TR: At what stage is the adoption of coherent pluggables in the wild today?

RM: I think 400ZR has seen huge volume already. 400ZR+ with 0dBm optical output power, where you really push the pluggables into the metro and regional space is just about to take off. I think pluggables will start to see a big movement into the metro and will become the dominant optical transport form factor in that space in the near future. The performance that Infinera can achieve with its 400G pluggable and our 800G pluggable to come, means that these technologies are going to be applicable to regional networks and even long haul. At OFC, we showed a 400G pluggable going over 2,400 kilometers of fiber — an enormous distance that covers most long-haul links in the United States and almost any in Europe. 

TR: Another thing we are seeing more of deployment of is L-band. What is driving that, and why now?

RM: Networks need more capacity, and one way of doubling the capacity of fibers is to use L-band. Most networks have been fiber rich until recently. We’ve supported L-band since our ICE4 product, which was released back in 2016. So, Infinera has had C-band and L-band line cards and systems for nearly 10 years. In that period, L-band deployments have been massively outweighed by C-band deployments, however we are starting to see more and more L-band deployments now with our current ICE6 technology. Most customers have C and L band ready line systems, so it is an easy way for them to upgrade capacity. Subsea networks have stayed completely with C-band, and I think it will stay that way because C-band is more power efficient in subsea. It is more power efficient for them to add another fiber than to do C+L.

But another advancement out there is Super C and Super L. The bandwidth of the C-band increased by 25% three times in the 2000’s, from 3.2THz to 4.8THz. The bandwidth has remained largely untouched for the past decade due to the emergence of coherent technologies. With coherent transmission becoming mature, fiber bandwidths will start to expand again. With Super-C, the bandwidth increases from 4.8THz to 6.1THz, and Super L will also offer somewhere in the region of 5.5THz to 6.1THz also.  So, you have close to 12THz in fiber bandwidth that can be exploited to increase the capacity of optical networks.

TR: What stood in the way of Super-C and Super-L before?

RM: It requires evolution in the line system infrastructure to enable it: wavelength selective switches, and amplification technologies. Once the optical line system is in place and deployed, the coherent transceivers can follow. From Infinera’s perspective, we own the design and development of our widely tunable lasers, which we can adapt to support Super-C and Super-L, but the line systems and the ROADMs of the world need to support it too, and I think that’s taking time. We’re starting to see that infrastructure in place now, and it’s something we support on our next-gen line system.

TR: What challenges lie ahead?

RM: You must continuously evolve the speed of your technology. ICE4 was a 32GBd system, which requires components to have an analog RF bandwidth of approximately 16GHz.
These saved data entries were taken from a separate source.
/-- Settles O27: each completes without an access and loads its register with one more or one less. -/
theorem incrementAndDecrementIndex : Obligations.IncrementAndDecrementIndex := by
  refine ⟨hasForms_of_entries (by decide) (by decide), hasForms_of_entries (by decide) (by decide),
    hasForms_of_entries (by decide) (by decide), hasForms_of_entries (by decide) (by decide), fun s => ?_⟩
  have hinx : exec .inx s = complete 2 (loadX (s.X + 1) s) := rfl
  have hiny : exec .iny s = complete 2 (loadY (s.Y + 1) s) := rfl
  have hdex : exec .dex s = complete 2 (loadX (s.X - 1) s) := rfl
  have hdey : exec .dey s = complete 2 (loadY (s.Y - 1) s) := rfl
  rw [add_one_eq_low, loadX_eq_withX] at hinx
  rw [add_one_eq_low, loadY_eq_withY] at hiny
  rw [sub_one_eq_low, loadX_eq_withX] at hdex
  rw [sub_one_eq_low, loadY_eq_withY] at hdey
  exact ⟨plain_of_complete hinx fun _ => rfl, plain_of_complete hiny fun _ => rfl,
    plain_of_complete hdex fun _ => rfl, plain_of_complete hdey fun _ => rfl⟩

end Sys2Proof.Proofs
end

section
/-! PROOFS. Shifts and rotates (R230 to R234). -/

namespace Sys2Proof.Proofs

open Sys2Proof.Machine Sys2Proof.Claims

/-! ## The four operations on a byte -/

theorem toNat_flagBit (c : Bool) {n : Nat} (hn : n < 8) : (flagBit c n).toNat = 2 ^ n * c.toNat := by
  cases c
  · rfl
  · exact (BitVec.toNat_twoPow_of_lt hn).trans (Nat.mul_one _).symm

theorem toNat_shiftLeft_one (m : Byte) : (m <<< 1).toNat = 2 * m.toNat % 256 := by
  rw [BitVec.toNat_shiftLeft, Nat.shiftLeft_eq, Nat.mul_comm]

theorem toNat_shiftRight_one (m : Byte) : (m >>> 1).toNat = m.toNat / 2 :=
  Nat.shiftRight_one m.toNat

/-- A carry that enters a vacated bit is added. -/
theorem or_flagBit_eq_add {b : Byte} {n : Nat} (hn : n < 8) (hvacated : b.getLsbD n = false) (c : Bool) :
    b ||| flagBit c n = b + flagBit c n := by
  refine (BitVec.add_eq_or_of_and_eq_zero _ _ (BitVec.eq_of_getLsbD_eq fun k _ => ?_)).symm
  rw [BitVec.getLsbD_and, getLsbD_flagBit c hn, BitVec.getLsbD_zero]
  by_cases hk : k = n
  · rw [hk, hvacated, Bool.false_and]
  · rw [decide_eq_false hk, Bool.and_false, Bool.and_false]

theorem shiftLeft_or_flagBit (c : Bool) (m : Byte) : m <<< 1 ||| flagBit c 0 = rol c m := by
  have hvacated : (m <<< 1).getLsbD 0 = false := by simp
  rw [or_flagBit_eq_add (by decide) hvacated]
  refine BitVec.eq_of_toNat_eq ?_
  rw [BitVec.toNat_add, toNat_shiftLeft_one, toNat_flagBit c (by decide), rol, low, BitVec.toNat_ofNat]
  omega

theorem shiftRight_or_flagBit (c : Bool) (m : Byte) : m >>> 1 ||| flagBit c 7 = ror c m := by
  have hvacated : (m >>> 1).getLsbD 7 = false := by simp
  rw [or_flagBit_eq_add (by decide) hvacated]
  refine BitVec.eq_of_toNat_eq ?_
  rw [BitVec.toNat_add, toNat_shiftRight_one, toNat_flagBit c (by decide), ror, low, BitVec.toNat_ofNat]
  rfl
At that time, that was difficult, but within 4 or 5 years, our ICE6 product was released at a symbol rate of 100GBd, a 3-fold increase in the speed of the RF electronics. Optics and electronics always need to support higher speeds, and that’s just going to continue in the future. You need to continuously innovate to support this, and it’s just as critical for the pluggables as it is for embedded transport solutions. So, you really need to ensure that your fundamental technology, your DSPs, your optics, your analog electronics can scale up to higher and higher speeds. And I think that’s where a lot of our focus is because driving speed is the best way to get to the lowest power and cost-per-bit. Our InP platform is particularly suited to high RF bandwidths, so we are confident that we can continue to scale in the future.

TR: How do you keep finding ways to drive that speed? 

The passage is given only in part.